Republican Hypocrisy on the Anniversary of the Killing of OBL


And, yeah, I actually am grossed out by those who want to crow about assassination, this Administration included. And also I think the present ready recourse to assassination -- by police action, by drone, by who knows what -- is a terrible development that needs to be reversed rather than celebrated, and I wish Obama had managed to do more toward that reversal than simply insist on the uses of diplomacy in addition to still more troop surges, curtailments of civil liberties, blizzards of bullets and the rest. But, no, I don't think this means we should pretend that voting for Romney makes sense or that not voting for Obama makes sense given all the other differences that make a difference between them and the real-world consequences that will eventuate from the election of either. Unquestionably bad though Obama era militarism is, I think it is crucial to grasp the extent to which the utter belligerence of the Republican dot-eyed swinging-dick gun-nut war-entranced death-cult forms the crucial context in which Obama's own aggressive war-making is playing out. I do think John Stewart's writers managed to provide that context while also hilariously foregrounding the flabbergasting hypocrisy and reflexive lying and deranged aggression of the Republicans throughout this latest, disgusting, episode. It was nice to chuckle about it for a couple of minutes rather than simply wanting to ralph.

3 comments:

jollyspaniard said...

One of the advantages of having a Democratic president is that it turns the GOP supporting nativists into relative peaceniks.

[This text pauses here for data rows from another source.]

-- ==== Sys2Proof/Laws/FitsControl.lean ====
section
/-!
SUPPORT. The operations of Control.lean keep the queue, the permanent fuses and the form of the memories.
-/
namespace Sys2Proof.Machine

variable {z : Stem}

@[simp] theorem State.modMst_fits (s : State) (m : Master) (f : MasterRegs → MasterRegs) (hs : s.Fits z) :
    (State.modMst s m f).Fits z := by
  unfold State.modMst
  try dsimp only
  repeat' first | (simp +contextual (maxDischargeDepth := 50) [*]; done) | split

@[simp] theorem State.modGlobal_fits (s : State) (f : GlobalRegs → GlobalRegs) (hs : s.Fits z) :
    (State.modGlobal s f).Fits z := by
  simp +contextual (maxDischargeDepth := 50) [State.modGlobal, *]

@[simp] theorem State.modPlan_fits (s : State) (f : Plan → Plan) (hs : s.Fits z) :
    (State.modPlan s f).Fits z := by
  simp +contextual (maxDischargeDepth := 50) [State.modPlan, *]

@[simp] theorem State.touchWindow_fits (s : State) (m : Master) (off : Nat) (hs : s.Fits z) :
    (State.touchWindow s m off).Fits z := by
  simp only [State.touchWindow]
  repeat' split
  all_goals first | assumption | simp +contextual (maxDischargeDepth := 50) [*]

@[simp] theorem State.clearRc_fits (s : State) (m : Master) (off : Nat) (low : Bool) (high : Bool) (hs : s.Fits z) :
    (State.clearRc s m off low high).Fits z := by
  simp +contextual (maxDischargeDepth := 50) [State.clearRc, *]

@[simp] theorem State.readReg_fits (s : State) (m : Master) (off : Nat) (hs : s.Fits z) :
    (State.readReg s m off).2.Fits z := by
  simp +contextual (maxDischargeDepth := 50) [State.readReg, *]

@[simp] theorem State.readHalf_fits (s : State) (m : Master) (off : Nat) (hs : s.Fits z) :
    (State.readHalf s m off).2.Fits z := by
  unfold State.readHalf
  try dsimp only
  repeat' first | (simp +contextual (maxDischargeDepth := 50) [*]; done) | split

@[simp] theorem State.refuseWrite_fits (s : State) (m : Master) (base : Nat) (hs : s.Fits z) :
    (State.refuseWrite s m base).Fits z := by
  simp +contextual (maxDischargeDepth := 50) [State.refuseWrite, *]

@[simp] theorem State.refuseIf_fits (s : State) (m : Master) (base : Nat) (bad : Bool) (hs : s.Fits z) :
    (State.refuseIf s m base bad).Fits z := by
  simp +contextual (maxDischargeDepth := 50) [State.refuseIf, *]

@[simp] theorem State.writeGlobal_fits (s : State) (m : Master) (o : Nat) (v : Nat) (hs : s.Fits z) :
    (State.writeGlobal s m o v).Fits z := by
  unfold State.writeGlobal
  try dsimp only
  repeat' first | (simp +contextual (maxDischargeDepth := 50) [*]; done) | split

@[simp] theorem State.follow_fits (s : State) (m : Master) (base : Nat) (o : Nat) (hs : s.Fits z) :
    (State.follow s m base o).Fits z := by
  simp +contextual (maxDischargeDepth := 50) [State.follow, *]

@[simp] theorem State.writeSelect_fits (s : State) (m : Master) (o : Nat) (v : Nat) (hs : s.Fits z) :
    (State.writeSelect s m o v).Fits z := by
  simp only [State.writeSelect]
  repeat' split
  all_goals first | assumption | simp +contextual (maxDischargeDepth := 50) [*]

@[simp] theorem State.quarantinePort_fits (s : State) (p : Nat) (hs : s.Fits z) :
    (State.quarantinePort s p).Fits z := by
  simp +contextual (maxDischargeDepth := 50) [State.quarantinePort, *]

@[simp] theorem State.noPlan_fits (s : State) (hs : s.Fits z) :
    (State.noPlan s).Fits z := by
  simp +contextual (maxDischargeDepth := 50) [State.noPlan, *]

@[simp] theorem State.install_fits (s : State) (p : Plan) (hs : s.Fits z) :
    (State.install s p).Fits z := by
  simp +contextual (maxDischargeDepth := 50) [State.install, *]

@[simp] theorem State.commitPlan_fits (s : State) (hs : s.Fits z) :
    (State.commitPlan s).Fits z := by
  simp +contextual (maxDischargeDepth := 50) [State.commitPlan, *]

@[simp] theorem State.writePlan_fits (s : State) (m : Master) (o : Nat) (v : Nat) (commit : Bool) (hs : s.Fits z) :
    (State.writePlan s m o v commit).Fits z := by
  unfold State.writePlan
  try dsimp only
  repeat' first | (simp +contextual (maxDischargeDepth := 50) [*]; done) | split

@[simp] theorem State.writeQctrl_fits (s : State) (m : Master) (q : Nat) (v : Nat) (hs : s.Fits z) :
    (State.writeQctrl s m q v).Fits z := by
  simp +contextual (maxDischargeDepth := 50) [State.writeQctrl, *]

@[simp] theorem State.writeQueue_fits (s : State) (m : Master) (q : Nat) (o : Nat) (v : Nat) (hs : s.Fits z) :
    (State.writeQueue s m q o v).Fits z := by
  unfold State.writeQueue
  try dsimp only
  repeat' first | (simp +contextual (maxDischargeDepth := 50) [*]; done) | split

@[simp] theorem State.writeCtx_fits (s : State) (m : Master) (c : Nat) (o : Nat) (v : Nat) (hs : s.Fits z) :
    (State.writeCtx s m c o v).Fits z := by
  unfold State.writeCtx
  try dsimp only
  repeat' first | (simp +contextual (maxDischargeDepth := 50) [*]; done) | split

@[simp] theorem State.writePort_fits (s : State) (m : Master) (p : Nat) (o : Nat) (v : Nat) (hs : s.Fits z) :
    (State.writePort s m p o v).Fits z := by
  simp +contextual (maxDischargeDepth := 50) [State.writePort, *]

@[simp] theorem State.popHead_fits (s : State) (hs : s.Fits z) :
    (State.popHead s).Fits z := by
  simp +contextual (maxDischargeDepth := 50) [State.popHead, *]

@[simp] theorem State.writeDatum_fits (s : State) (m : Master) (o : Nat) (v : Nat) (hs : s.Fits z) :
    (State.writeDatum s m o v).Fits z := by
  simp +contextual (maxDischargeDepth := 50) [State.writeDatum, *]

@[simp] theorem State.writeStatus_fits (s : State) (m : Master) (base : Nat) (one : Bool) (hs : s.Fits z) :
    (State.writeStatus s m base one).Fits z := by
  simp +contextual (maxDischargeDepth := 50) [State.writeStatus, *]

@[simp] theorem State.writeReg_fits (s : State) (m : Master) (off : Nat) (mask : Word64) (v : Word64) (hs : s.Fits z) :
    (State.writeReg s m off mask v).Fits z := by
  unfold State.writeReg
  split
  · exact hs
  · refine ite_fits _ (by simp [*]) (ite_fits _ (by simp [*]) ?_)
    split <;> simp [*]

@[simp] theorem apWrite_fits (c : Nat) (fab : Fab) (l : List (Nat × Nat)) (bs : List Byte) (s : State) (hs : s.Fits z) :
    (apWrite c fab l bs s).Fits z := by
  induction l generalizing s bs with
  | nil => exact hs
  | cons p l ih => exact ih _ _ (by simp [*])


end Sys2Proof.Machine
end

I'm not thrilled by America's overly warlike stance with respect to the rest of the world. However it would be naive to expect Obama to turn the USA into Canada overnight. He couldn't do it even if he wanted to.

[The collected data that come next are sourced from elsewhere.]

-- ==== Sys2Proof/Tests/Slice0.lean ====
section
/-!
SUPPORT. Tests: ill-formed commands that the check refuses, states that meet the hypotheses of each statement, and small results worked out from
the spec.
-/
namespace Sys2Proof.Tests
open Sys2Proof.Machine

/-! ### States -/

/-- A ring of three modules along X, this one at position 0. -/
def plan0 : Plan := { physId := 0, logicalId := 0, xPos := 0, nxp := 3, ny := 1, nz := 1, xLive := 7, peers := [] }

/-- A running module, with a context 1 that carries job 7. -/
def live : State :=
  { time := 3000000000
    boot := { state := .running, standby := true, modResetLow := false, perstLow := false, mainGo := true, input48 := true, rails := 7
              imagesOk := true, linkUp := true, hostIfUp := true, addr := some 3 }
    regs := { plan := plan0, installed := some plan0, planValid := true }
    datum := { counter := 3000000000, calibrated := true }
    contexts := [(1, { state := 1, job := 7, moduleSet := [0, 1] })] }

/-- A tile of context 1 on core 0. -/
def run1 : TileRun :=
  { seq := 1, grid := 1, slice := 1, ctx := 1, td0 := 0, td1 := 0, td2 := 0, td3 := 0, td4 := 0, td5 := 0, td6 := 0, td7 := 0 }
def core1 : Core := { tiles := [run1], prevCtx := some 1, nextId := 2 }
def grid1 : Grid := { id := 1, ctx := 1, assigned := true, slices := 1 }
def busy (x : Core) : State := { live with cores := [(0, x)], grids := [grid1] }
def c0 : CoreId := ⟨0, 0⟩

/-- A word of the instruction set: MOD, the selectors D, A, B and C, the immediate and the extension words. -/
def wd (m d a b c imm : Nat) (exts : List (BitVec 128) := []) : InstrWord :=
  { mod := BitVec.ofNat 14 m, opd := BitVec.ofNat 8 d, opa := BitVec.ofNat 8 a, opb := BitVec.ofNat 8 b, opc := BitVec.ofNat 8 c
    imm := BitVec.ofNat 64 imm, exts := exts }

/-- A command of context 1 on its first queue, with the fields of its parameters as (offset, bytes, value). -/
def params (l : List (Nat × Nat × Nat)) : List Byte :=
  (List.range 48).map (fun i => match l.find? (fun f => decide (f.1 ≤ i) && decide (i < f.1 + f.2.1)) with
    | some f => BitVec.ofNat 8 (f.2.2 / 256 ^ (i - f.1))
    | none => 0)
def cmd1 (op : Nat) (l : List (Nat × Nat × Nat)) : Cmd :=
  { src := .queue 4, slot := natLE op 2 ++ [0, 6] ++ natLE 9 4 ++ [1, 4] ++ natLE 0 2 ++ zeros 4 ++ params l }
def q4 : CmdSource := .queue 4
def giving (s : State) (op : Nat) (l : List (Nat × Nat × Nat)) : State :=
  { s with queues := [(4, { enable := true, cur := some (cmd1 op l) })] }
def fab0 : Fab := ⟨[], []⟩


/-- A core takes a word of its access stream, or of its execute stream. -/
theorem takesAcc {s : State} {op : Nat} {w : InstrWord}
    (h : (wordOk op w && s.accReady c0 && decide ((s.core 0).ops.length < 512)) = true) : s.AccTakes c0 op w := by
  simp only [Bool.and_eq_true, decide_eq_true_eq] at h
  exact ⟨h.1.1, h.1.2, h.2⟩
theorem takesExe {s : State} {op : Nat} {w : InstrWord} (h : (wordOk op w && s.exeReady c0) = true) : s.ExeTakes c0 op w := by
  simp only [Bool.and_eq_true] at h
  exact ⟨h.1, h.2⟩

/-! ### The access stream -/

/-- A register of the access stream, and a token at the head of a queue. -/
def withX (l : Table Word64) : State := busy { core1 with x := l }
def tok1 : Token := { id := 1, val := 1, epoch := 0, tile := 1 }
def withTok (q : Nat) : State := busy { core1 with tqs := [(q, [tok1])] }
theorem wit_AccessArithmetic :
    (busy core1).AccTakes c0 0x0100 (wd 0 0 0 0 0 0) ∧ (withX [(2, 5), (3, 63)]).AccTakes c0 0x0101 (wd 12 1 2 3 0 0) ∧
    ((withX [(2, 5), (3, 63)]).accX 0 3).toNat < 64 ∧ (busy core1).AccTakes c0 0x0101 (wd 6 31 2 0 0 63) ∧
    (busy core1).AccTakes c0 0x0102 (wd 0 31 0 0 0 5) :=
  ⟨takesAcc (by decide), takesAcc (by decide), by decide, takesAcc (by decide), takesAcc (by decide)⟩
theorem wit_AccessBranches :
    (busy core1).AccTakes c0 0x0103 (wd 5 0 1 2 0 1) ∧ (busy core1).AccTakes c0 0x0105 (wd 0 0 0 0 0 3) ∧
    (busy core1).AccTakes c0 0x0106 (wd 0 0 0 0 0 0) := ⟨takesAcc (by decide), takesAcc (by decide), takesAcc (by decide)⟩
def epoch1 : Epoch := { id := 1, queue := 4, predicted := true, altPc := 5, savedX := [], popped := [], faults := [], commands := 0 }
theorem wit_BranchPrediction :
    ((busy core1).AccTakes c0 0x0104 (wd 0 0 0x34 0 0 0xFFFFFFFFFFFFFFFF) ∧ ((busy core1).core 0).epochs.length < 16) ∧
    let s := busy { core1 with epochs := [epoch1], tqs := [(4, [tok1])] }
    (s.works = true ∧ (s.core 0).frozen = false ∧ (s.core 0).epochs.head? = some epoch1 ∧
      ((s.core 0).tokens epoch1.queue).head? = some tok1 ∧ tok1.tile = (s.core 0).accTile.seq ∧ (tok1.val != 0) = epoch1.predicted) :=
  ⟨⟨takesAcc (by decide), by decide⟩, by decide⟩
theorem wit_AccessTokens :
    ((busy core1).AccTakes c0 0x0500 (wd 0 0x33 0 0 0 7) ∧ (((busy core1).core 0).tokens 3).length < 32) ∧
    (let s := busy { core1 with tqs := [(4, [tok1])], epochs := [{ epoch1 with queue := 5 }] }
     s.AccTakes c0 0x0501 (wd 0 1 0x34 0 0 0) ∧ (∀ e ∈ (s.core 0).epochs, e.queue ≠ selA (wd 0 1 0x34 0 0 0) - 0x30) ∧
      ((s.core 0).tokens 4).head? = some tok1 ∧ tok1.tile = (s.core 0).accTile.seq) :=
  ⟨⟨takesAcc (by decide), by decide⟩, takesAcc (by decide), by decide⟩

/-- The last line of the job address space in X1, and a length in X2. -/
def atTop : State := withX [(1, 0xFFFFFFFFFFFFC0), (2, 64)]
theorem wit_LoadsIssue_LD :
    let s := atTop
    let w := wd 0 0 1 0 0x20 0
    s.AccTakes c0 0x0200 w ∧ (s.core 0).epochs = [] ∧ ((s.core 0).entries 0).length < 64 ∧ 0 + 64 ≤ spadReserved ∧
    rangeLen (slot0 w) = 64 ∧ rangeBase (slot0 w) + (s.accX 0 0).toNat % 2 ^ 20 = 0 ∧
    (s.accX 0 1 + BitVec.ofInt 64 (dispOf w)).toNat = 2 ^ 56 - 64 ∧ s.substitute 0 w 0 64 = none ∧
    s.slotsShort 0 (s.core 0).accTile.ctx ((byLine (cutPieces [(2 ^ 56 - 64, 64, 0)])).map (·.1))
      (decide (wm w 20 1 = 1) || (decide (wm w 17 1 = 1) && decide (wm w 18 2 ≥ 2))) = false := ⟨takesAcc (by decide), by decide⟩
theorem wit_LoadsIssue_LD2D :
    let s := atTop
    let w := wd 0 0 1 2 0 0
    s.AccTakes c0 0x0201 w ∧ (s.core 0).epochs = [] ∧
    (∀ e ∈ rows2d (s.accX 0 1).toNat (s.accX 0 2).toNat (rowLen w) 0 64, e.1 + e.2.1 ≤ 2 ^ 56) ∧ s.substitute 0 w 0 64 = none ∧
    s.slotsShort 0 1 ((byLine (cutPieces (rows2d (s.accX 0 1).toNat 64 (rowLen w) 0 64))).map (·.1)) false = false :=
  ⟨takesAcc (by decide), by decide⟩
theorem wit_LoadsIssue_GATHER :
    let s := withX [(1, 256), (2, 1)]
    let w := wd 0 0 1 2 0 (2 ^ 32 * 64)
    let rows := ((List.range 1).map (fun i => leNat (s.getSpad 0 (rangeBase (slot1 w) + 4 * i) 4))).zipIdx.map
      (fun o => ((256 + o.1) % 2 ^ 64, gatherSize w, rangeBase (slot0 w) + o.2 * gatherSize w))
    s.AccTakes c0 0x0202 w ∧ (s.core 0).epochs = [] ∧ (s.accX 0 2).toNat = 1 ∧ 1 ≤ rangeLen (slot1 w) / 4 ∧
    1 ≤ rangeLen (slot0 w) / gatherSize w ∧ (∀ e ∈ rows, e.1 + e.2.1 ≤ 2 ^ 56) ∧
    (s.core 0).loadPending (rangeBase (slot1 w)) (rangeLen (slot1 w)) = false ∧
    s.slotsShort 0 1 ((byLine (cutPieces rows)).map (·.1)) false = false := ⟨takesAcc (by decide), by decide⟩
theorem wit_LoadsIssue_TLD :
    let s := withX [(1, 4096), (2, 64)]
    let w := wd (2 ^ 8 * 3) 0 1 2 0 (2 ^ 20 * 63 + 2 ^ 32 * 0)
    let rows := (List.range 64).map (fun i => ((4096 + i * 64) % 2 ^ 64, rowLen w, i * rowLen w))
    s.AccTakes c0 0x0203 w ∧ (s.core 0).epochs = [] ∧ (∀ e ∈ rows, e.1 + e.2.1 ≤ 2 ^ 56) ∧
    s.slotsShort 0 1 ((byLine (cutPieces rows)).map (·.1)) false = false := ⟨takesAcc (by decide), by decide⟩
/-- A tile of a kernel whose tensor 0, which data queue 0 carries, the translator turns over. -/
def turned : State :=
  { busy { core1 with x := [(1, 4096), (2, 64)] } with
    grids := [{ grid1 with program := 5, kernel := 1 }]
    contexts := [(1, { state := 1, job := 7, moduleSet := [0, 1]
                       programs := [{ handle := 5, crc := 0, buildId := zeros 16, nativeFrames := 0
                                      kernels := [{ id := 1, engine := 0, shape := 0, extM := 64, extN := 64, extK := 64, spadBytes := 64
                                                    tensors := [⟨1, 0, 0, 0, [64, 64]⟩], fallback := 1, queues := [(0, 0)] }] }] })] }
theorem wit_LoadsIssue_turned :
    let w := wd 0 0 1 2 0x20 0
    let rows := rows2d (turned.accX 0 1).toNat 64 (rowLen w) 0 64
    turned.AccTakes c0 0x0201 w ∧ (turned.core 0).epochs = [] ∧ ((turned.core 0).entries 0).length < 64 ∧ turned.substitute 0 w 0 64 ≠ none ∧
    (∀ e ∈ rows, e.1 + e.2.1 ≤ 2 ^ 56) ∧
    turned.slotsShort 0 1 ((byLine (cutPieces (rows.map (fun r => (r.1, r.2.1, r.2.2 - 0))))).map (·.1)) false = false :=
  ⟨takesAcc (by decide), by decide⟩
theorem wit_LoadsIssue_PF : atTop.AccTakes c0 0x0204 (wd 0 0 1 2 0 0) := takesAcc (by decide)
theorem wit_StoresIssue_ST :
    let s := { atTop with cores := [(0, { atTop.core 0 with tqs := [(4, [tok1])] })] }
    let w := wd 0 0 1 0 0x34 0
    s.AccTakes c0 0x0205 w ∧ (s.core 0).epochs = [] ∧ (s.core 0).accToken (selC w - 0x30) ≠ none ∧ rangeLen (slot0 w) = 64 ∧ 0 + 64 ≤ spadReserved ∧
    (s.accX 0 1 + BitVec.ofInt 64 (dispOf w)).toNat + 64 ≤ 2 ^ 56 ∧ (s.core 0).loadPending 0 64 = false ∧
    s.slotsShort 0 1 ((cutPieces [(2 ^ 56 - 64, 64, 0)]).map (·.va)) true = false := ⟨takesAcc (by decide), by decide⟩
theorem wit_StoresIssue_ST2D :
    let s := atTop
    let w := wd 0 0 1 2 0 0
    let rows := rows2d (s.accX 0 1).toNat (s.accX 0 2).toNat (rowLen w) 0 64
    s.AccTakes c0 0x0206 w ∧ (s.core 0).epochs = [] ∧ selC w = 0 ∧ (∀ e ∈ rows, e.1 + e.2.1 ≤ 2 ^ 56) ∧
    (s.core 0).loadPending (rangeBase (slot0 w)) (rangeLen (slot0 w)) = false ∧
    s.slotsShort 0 1 ((cutPieces rows).map (·.va)) true = false := ⟨takesAcc (by decide), by decide⟩
theorem wit_StoresIssue_ATOM :
    let s := withX [(1, 0xFFFFFFFFFFFFF8), (2, 64)]
    let w := wd (2 ^ 10) 0 1 2 0 0
    s.AccTakes c0 0x0300 w ∧ (s.core 0).epochs = [] ∧ selD w = 0 ∧ (wm w 26 1 == 1) = true ∧ (s.accX 0 1).toNat < 2 ^ 56 ∧
    (s.accX 0 1).toNat % 8 = 0 ∧ ((s.ctx (s.core 0).accTile.ctx).strict = true → wm w 22 4 ≠ 9) ∧
    s.slotsShort 0 1 [(s.accX 0 1).toNat] true = false := ⟨takesAcc (by decide), by decide⟩
theorem wit_StoresIssue_INV :
    let s := atTop
    s.AccTakes c0 0x0301 (wd 0 0 1 2 0 0) ∧ (s.core 0).epochs = [] ∧ (s.accX 0 1).toNat + (s.accX 0 2).toNat ≤ 2 ^ 56 ∧
    (s.accX 0 1).toNat < 2 ^ 56 := ⟨takesAcc (by decide), by decide⟩
def load1 : Load := { id := 1, epoch := 0, entry := none, missing := 0, ranges := [], pattern := [], tld := none, tile := 1 }
def tld1 (f : Byte) (scales : Bool) : TldPlan :=
  { format := f, requantise := false, sr := false, step := 0, base := 0, pitch := 64, rowLen := 64, rows := 64, cols := 64, contract := 0
    scalesIn := scales, dest := 0, staging := [] }
def loading (t : Option TldPlan) : State := busy { core1 with loads := [{ load1 with tld := t }] }
theorem wit_FencesAndLoadEnds :
    ((busy core1).AccTakes c0 0x0400 (wd (4 * 3) 0 0 0 0 0) ∧ (busy core1).AccTakes c0 0x0401 (wd 0 0 0 0 0 0) ∧
      ((busy core1).core 0).epochs = []) ∧
    (let s := busy { core1 with accStall := some (.runAhead, 0), exeStall := some (.gangQueue, 0) }
     s.works = true ∧ (s.core 0).frozen = false ∧ s.accFree 0 .runAhead = true ∧ s.exeFree 0 .gangQueue = true ∧
      (s.core 0).accStall = some (.runAhead, 0) ∧ (s.core 0).exeStall = some (.gangQueue, 0)) ∧
    (∀ t ∈ [none, some (tld1 3 false), some (tld1 8 true), some (tld1 8 false)],
      (loading t).works = true ∧ ((loading t).core 0).load? 1 = some { load1 with tld := t }) ∧
    isMx 3 = false ∧ isMx 8 = true := ⟨⟨takesAcc (by decide), takesAcc (by decide), by decide⟩, by decide⟩

/-! ### The execute stream -/

def tok0 (v : Word32) : Token := { id := 1, val := v, epoch := 0, tile := 1 }
def withTokX (q : Nat) (v : Word32) : State := busy { core1 with tqs := [(q, [tok0 v])] }
theorem wit_ExecuteLoops :
    (busy core1).ExeTakes c0 0x1000 (wd 0 0 0 0 0 0) ∧ (busy core1).ExeTakes c0 0x1001 (wd 0 0x38 0 0 0 1) ∧
    ((busy { core1 with loops := [(0, 1)] }).ExeTakes c0 0x1002 (wd 0 0x38 0 0 0 0xFFFFFFFFFFFFFFFF) ∧
      ((busy { core1 with loops := [(0, 1)] }).core 0).loop (selD (wd 0 0x38 0 0 0 0) - 0x38) = 1) ∧
    ((busy { core1 with loops := [(7, 0)] }).ExeTakes c0 0x1002 (wd 0 0x3F 0 0 0 2) ∧
      ((busy { core1 with loops := [(7, 0)] }).core 0).loop (selD (wd 0 0x3F 0 0 0 0) - 0x38) ≠ 1) ∧
    (((withTokX 3 0).core 0).tokens (selA (wd 0 0 0x33 0 0 4) - 0x30)).head? = some (tok0 0) ∧
    (((withTokX 3 1).core 0).tokens (selA (wd 0 0 0x33 0 0 4) - 0x30)).head? = some (tok0 1) ∧
    (tok0 0).tile = ((withTokX 3 0).core 0).exeTile.seq ∧ (tok0 1).tile = ((withTokX 3 1).core 0).exeTile.seq ∧
    (withTokX 3 0).ExeTakes c0 0x1003 (wd 0 0 0x33 0 0 4) ∧ (withTokX 3 1).ExeTakes c0 0x1003 (wd 0 0 0x33 0 0 4) :=
  ⟨takesExe (by decide), takesExe (by decide), ⟨takesExe (by decide), by decide⟩, ⟨takesExe (by decide), by decide⟩, by decide, by decide,
    by decide, by decide, takesExe (by decide), takesExe (by decide)⟩
theorem wit_ExecuteTokens :
    ((busy core1).ExeTakes c0 0x1600 (wd 0 0x37 0 0 0 9) ∧ (((busy core1).core 0).tokens 7).length < 32) ∧
    ((busy core1).ExeTakes c0 0x1601 (wd 6 0x34 0x43 0 0 (2 ^ 32 * 63 + 2 ^ 40 * 63)) ∧ (((busy core1).core 0).tokens 4).length < 32) ∧
    ((withTokX 0 5).ExeTakes c0 0x1602 (wd 0 0x3F 0x30 0 0 0) ∧ (withTokX 0 5).ExeTakes c0 0x1602 (wd 0 0 0x30 0 0 0) ∧
      (((withTokX 0 5).core 0).tokens 0).head? = some (tok0 5) ∧ (tok0 5).tile = ((withTokX 0 5).core 0).exeTile.seq) :=
  ⟨⟨takesExe (by decide), by decide⟩, ⟨takesExe (by decide), by decide⟩, takesExe (by decide), takesExe (by decide), by decide⟩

He has made a pretty dramatic course correction. The military spending cuts that are on the way would have been politicaly unimaginable just two years ago. He is winding down US military hegemony down a signifigant notch. I'll give him kudos to that and hope that his sucessor takes it down another notch.

Dale Carrico said...

I sympathize with the thrust of your point about Obama's "dramatic course correction" -- which I think it is hard for righteous anti-militarists of the left (of whom I am one) to find ways of attending to in ways that do justice to their substance in the face of what remains our heartbreaking disappointment about how little movement toward sanity is ever really managed in the grand scheme of things. All that said, even granting that Obama has done something rather than nothing and something really is better than nothing, I really do think Obama has been worse than he had to be, I think the Afghanistan surge was a dreadful mis-step (I said so at the time), I think the treatment of detainees is still appalling (even granting the lion's share of responsibility for Guantanamo and for military tribunals instead of civilian trials goes to the feckless Congress and not Obama at this point), I think the undeclared proxy wars via black budgets, black opps, drone strikes are terrible (even if a policing model is better than the GOP pre-emptive full-scale war everywhere all the time model, obviously), and so on and so forth. I must say, together with Obama's callous immigration policies, his more competent but still surreally aggressive war making is by far what I am most appalled by in his Administration.

jollyspaniard said...

For what it's worth I'm a righteous anti militarist too. But I try to be pragmatic about things, it helps keep me from getting angry over how imperfect the world is.

Ultimately the greatest move towards peace the USA can make is to kick the petroleum habit. The war problem is the energy problem which is also the environment problem.